Inspired by the compassion of children
- Small Offerings

- Aug 2, 2020
- 3 min read
Sunday 2nd August, 2020
I was hugely cheered by two young boys, they looked about 5 or 6 years old, in a suburb of London selling home made lemonade to raise money for the suffering in Yemen. They had seen that children of their age were without food, water, shelter, medicines or homes. They raised £37,000. Wonderful yet one wants to scream and say why cannot the world come to peace and concord and share its resources? "We don't, we won't, that is not how it works" a friend told me! Yet an iota of goodness like yeast in bread raises us all up to better lives and thoughts and acts.
Also a photograph arrived on my email site. A photograph of three large courgettes, a basket of gooseberries and a bag of apples. All of them had been found by a friend in the skip outside her allotment. My first thought was Yemen. Then I wondered why we waste so much. Then I told myself to concentrate on what I can do, on the matter before me and let the salvation of the world be just part of my purlieu, part of all of us together.
I am so privileged.
I pottered in to the garden. A rabbit had been spotted grazing near my small patch of vegetables. It must have been the eater of my runner bean plants! It obviously does not like rhubarb or courgette or squash! I cheered myself by counting seven courgettes and many squash.
A friend with a salad growing area on her terrace had noticed her salad leaves being devoured. Her daughter had noted eggs on the side of the patch, eggs from some sort of butterfly and resulting in caterpillars. Her Mother had started to replace the salad and burrowing in to the compost had found many large inflated caterpillars. She collected them and put them in a jar. I then took them to re bury them. I think we need butterflies and I am not good at squashing, killing anything. So on my stroll yesterday I buried them about half a mile away and prayed to St Francis in hope and apology.
Slugs seem to have gotten to my indoor succulents. Mosquitoes are in abundance. The blackbirds have decimated the cherries. Are we in a war? How do we learn to be symbiotic, to share. I would love to get the rabbits together and do a deal!! It is a global dilemma.

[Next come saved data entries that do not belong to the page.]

-- ==== Sys2Proof/Tests/Slice0.lean ====
section
/-! SUPPORT. The model's own tests: ill-formed commands are refused by the check, every clause of every statement has a
state and operands that meet what it supposes, and a few single steps give what the spec's examples and tables say. -/

namespace Sys2Proof.Tests

open Sys2Proof Sys2Proof.Machine

set_option Elab.async false

/-! ### Well-formedness -/

def okAcc : Acc := ⟨2, .tier 0, 3, 64, false, false, [], []⟩

def okFrame : Frame := ⟨1, 2, none, 64, true, true, .other 0x0800⟩

/-- One command for each check that only that check refuses. -/
def illFormed : List Instr :=
  [.queEqDb 65 0, .casGrpArm 0 1, .casGrpArm 65 1, .getTdispVersion 64, .guestYield 64, .refresh 128, .dmaGo 0 8 {},
   .queDb 0 16 0, .doorbellSnoop 0 ⟨17, .inv⟩, .msixUnmask 0 64, .linkUp 16, .pauseHoldExpire 0 9, .ppsEdge 4, .ackTimer 40960,
   .regionFree 0x1000000, .challenge 0 8 (List.replicate 32 0), .lateRankTimeout 0 0 4096, .lateRankTimeout 0 16 0,
   .rampEnd 1 4, .poolSgArm 0 4 0, .hmpWinFill 2, .hmpMapWrite 0 4096 0 {}, .hmpDrainDone 0 0x80000,
   .hmpHostRead 0 0 0 2048 {}, .hmpHostRead 0 0 0 1 {}, .hmpLpddrCommand 0 (.activate 0 0 8192), .updateStart 4 {},
   .laneCheckStart 8 0 0, .laneCheckStart 0 2 0, .macFilterWrite 0 16 0, .notBeforeRelease 1024 {},
   .laneCheckEnd 0 0 0 [36], .registerWrite 0 0x100000000 4 0 {}, .p2pRead 1 0x1000000 false, .registerWrite 0 0 0 0 {},
   .registerWrite 0 0 4097 0 {}, .doorbellLineRead 0 0 (zeros 32) (zeros 31) true, .chunkSend 0 0 (List.replicate 4081 0), .getMeasurements 0 0 [], .hmpHostRead 0 2 0 0 {},
   .alloc 1 4, .macPortCfgWrite 8 0, .hmpHostRead 0 0 16 0 {}, .uartRx 256, .chunkGet 0 65536, .memTlbGo 0x100000000,
   .frameReceive 0 { okFrame with dst := 0x1000000000000 } 0, .frameReceive 0 { okFrame with tag := some (8, 0) } 0,
   .aqdRgnEn 0x10000000000000000, .tamOutcome { host := [(1, 0), (0, 0)] }, .tamOutcome { ecc := [⟨0, 1, [(36, 1)]⟩] },
   .tamOutcome { adder := [⟨0, 4, 0⟩] }, .configRequest 0 (.get (.bar 6)) {}, .configRequest 0 (.set .payload 0x100000000) {},
   .bringupStageAdvance { ms := 0, flash := [(0x3FFFFFF, [0, 0])] } {}, .memAccess { okAcc with cls := 10 } {}, .memAccess { okAcc with part := 65 } {},
   .memAccess { okAcc with addr := 8 } {}, .memAccess { okAcc with write := true } {},
   .vendorDefinedRequest 0 0 (.keyProg 0 0 0 3), .configRequest 0 (.sriov 7) {}, .configRequest 0 (.ideStream 9 true true) {},
   .mctpControlMessage (.setEndpointId 256), .weirRead { uj := 26321 }, .controlWindow ⟨65536, 20, []⟩ {},
   .bringupStageAdvance { ms := 0, badChannels := [128] } {}, .setEventReceiver (some 256), .clpSet 2 4 0]

theorem test_ill_formed_refused : illFormed.all (fun i => !i.wf) = true := by decide +kernel

/-- The same operands within their bounds are accepted. -/
theorem test_well_formed_accepted :
    [Instr.queEqDb 64 0xFFFFFFFF, .casGrpArm 64 15, .getTdispVersion 63, .guestYield 63, .refresh 127, .dmaGo 63 7 {},
     .queDb 64 15 0, .doorbellSnoop 64 ⟨16, .data⟩, .msixUnmask 64 63, .linkUp 15, .pauseHoldExpire 15 8, .registerWrite 0 0xFFFFFFFF 4096 0 {}, .ppsEdge 3,
     .ackTimer 40959, .regionFree 0xFFFFFF, .rampEnd 64 3, .hmpMapWrite 1 4095 0 {}, .hmpHostRead 1 1 15 2016 {},
     .laneCheckEnd 7 1 15 [35], .memAccess okAcc {}, .frameReceive 15 okFrame 3, .clpSet 4 8 0,
     .setEventReceiver (some 255)].all (fun i => i.wf) = true := by decide +kernel

/-- The table gives its rows no bits, so a word spells no command. -/
theorem test_word_spells_none : decodeTableWord 32 0xFFFFFFFF = none := by decide

/-! ### Small states -/

/-- Fields set in a state: field, view, instance, value. -/
def set (s : State) (l : List (Fld × Nat × Nat × Nat)) : State := l.foldl (fun s x => s.setFld x.1 x.2.1 x.2.2.1 x.2.2.2) s

/-- A byte string of `n` bytes with fields at offsets: offset, bytes, value. -/
def bytesOf (n : Nat) (l : List (Nat × Nat × Nat)) : List Byte :=
  l.foldl (fun d x => d.take x.1 ++ toLe x.2.1 x.2.2 ++ d.drop (x.1 + x.2.1)) (zeros n)

/-- After reset, with partition 0 enabled and the owner of every pool, and its virtual function present. -/
def owned : State :=
  { State.reset with
    pte := { image := { serial := 1, pools := List.replicate 64 ⟨0, 0xFF, 0⟩, basins := List.replicate 16 ⟨0, 0xFF⟩
                        parts := [⟨1, 1, 1, 1, 1, 16, 16, [256, 256, 256, 256]⟩], pfClp := 16 } }
    prt := { vfEnable := true, numVfs := 64 } }

/-- The core of pool 0 runs. -/
def running : State := set owned [(F.POOL_CORE_RUN, 0, 0, 1), (F.POOL_CORE_HALTED, 0, 0, 0)]

/-- A pool in the state `owned`. -/
def pooled (x : PoolSt) : State := { owned with pool := [(0, x)] }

My allotment friend has sent me a recipe for bannocks. She made some the other day and they were delicious. Flour, bran, yogurt are needed. I know that to have high yields of corn and of milk farmers have to take precautions against pests. Insecticides, fertilisers and so on are used....a global dilemma again as we look to our decaying environments and soils.
I will do what I can but I am not the saviour of the world. I have returned to Abbot Chapman's comment: " My habitual feeling is that the world is so extremely odd, and everything in it so surprising. Why should there be green grass and liquid water..? "
It is as it is, work with not against when one can. Till and nurture do not abuse the soil, the sea, the air. When one sees hunger and need try to help, be like the little children who make lemonade and sell it for their same aged unknown friends in Yemen. We share this planet and all together make it the beautiful place it is.
It is hard to know how....but never give up. The readings this morning were lovely. Isaiah giving hope in dark days, St Paul telling us nothing will separate us from the love of God.